The complaint describes the essential problem by eliding a description about the absence of a provision for participant-directed investment with the assertion that the investment fiduciaries did not consider how interests differ among the participants. (I suspect this might have been Nichols Kaster’s strategy choice.) Neither of the complaint’s counts asserts a claim asserting that an individual-account plan’s omission of a provision for participant-directed investment is, by itself, or even as applied under the alleged facts, contrary to ERISA’s title I. Likewise, the complaint’s prayer for relief does not seek reformation of the plan. Judge Sorokin’s order reacts to the complaint presented and how the litigants briefed the motion about whether the complaint states a claim on which the court could grant relief.
That a plan’s governing document omits a provision for participant-directed investment is not itself a fiduciary’s breach because deciding the plan’s provisions is a creation or “settlor” decision, which a plan’s sponsor (rather than an administrator, trustee, or other fiduciary) may make without ERISA fiduciary responsibility.
Rather, a plan’s governing document (ignoring any provision ERISA’s title I precludes, and supplying any unwritten provision ERISA’s title I requires) is a part of the starting point from which a fiduciary works.

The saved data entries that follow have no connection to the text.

-- ==== Sys2Proof/WellFormed.lean ====
section
/-! DEFINITION. Which terms of `Instr` are instructions: only `EXTG` has an operand in its control word, and its width is one of
the row's `width_set` (30_encoding.md R73, R75; 42_generic.md R150). -/

namespace Sys2Proof

/-- A generic width is not 0 (R76). -/
def widthNonzero (w : BitVec 7) : Bool := w != 0

/-- A generic width is at most 63: 64 belongs to the fast path and larger ones are illegal (R73, R76). -/
def widthBelow64 (w : BitVec 7) : Bool := decide (w.toNat < 64)

/-- A generic width is none of the fast-path widths below 64 (R73). -/
def widthNotFast (w : BitVec 7) : Bool := w != 8 && w != 16 && w != 32

/-- The widths of `EXTG`, as the table's `width_set` lists them (R75). -/
def genericWidth (w : BitVec 7) : Bool := widthNonzero w && widthBelow64 w && widthNotFast w

/-- Is this term an instruction of the table? -/
def Instr.wellFormed : Instr → Bool
  | .ext8u _ => true
  | .ext8s _ => true
  | .ext16ub => true
  | .ext16ul => true
  | .ext16sb => true
  | .ext16sl => true
  | .ext32ub => true
  | .ext32ul => true
  | .ext32sb => true
  | .ext32sl => true
  | .ext64ub => true
  | .ext64ul => true
  | .ext64sb => true
  | .ext64sl => true
  | .extg w _ _ => genericWidth w

end Sys2Proof
end

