-- ==== Sys2Proof/Machine/Fast32.lean ====
section
/-! DEFINITION. The 32-bit fast-path instructions (41_fastpath.md R122 to R125): for each, its byte order (R111) and its sign stage
(R112), over the shared fast path. -/

namespace Sys2Proof.Machine

/-- EXT32UB (R122). -/
def execExt32ub (s : State) : Result :=
  fastPath s 32 false fun bs => .ok (zext64 (beAssemble 32 bs)) false

/-- EXT32UL (R123). -/
def execExt32ul (s : State) : Result :=
  fastPath s 32 false fun bs => .ok (zext64 (leAssemble 32 bs)) false

/-- EXT32SB (R124). -/
def execExt32sb (s : State) : Result :=
  fastPath s 32 true fun bs => .ok (sext64 (beAssemble 32 bs)) true

/-- EXT32SL (R125). -/
def execExt32sl (s : State) : Result :=
  fastPath s 32 true fun bs => .ok (sext64 (leAssemble 32 bs)) true

end Sys2Proof.Machine
end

A fiduciary with investment responsibility must exercise its responsibility considering all relevant facts and circumstances. Those facts could include that the plan’s participants and their beneficiaries have a wide range of ages and economic interests.
A fiduciary must prudently, and impartially, balance differing interests.
I can imagine a case in which the difficulties of balancing differing interests might overwhelm an analysis of how to invest the plan’s assets. It might be so difficult that a fiduciary might consider whether it is impossible or impractical to obey both the governing document and ERISA § 404(a)(1)(B).
But the court in DeMoulas Super Markets did not reach a question of that kind. One may read the order as logically consistent with an assumption that an absence of a provision for participant-directed investment was not invalid (or that a question had not been presented) and, following that assumption, a finding that the complaint alleged enough facts that a fact-finder could find a fiduciary breached a duty to invest prudently the plan’s one investment pool.
We don’t know what Judge Sorokin (or another judge) would decide if the alleged facts were about a mainstream asset allocation and nothing suggesting the fiduciary failed to consider the differing interests of younger and older participants.
Please don’t read the above explanations as expressing any view about whether an individual-account retirement plan should provide or omit participant-directed investment for any portion of such a plan’s assets.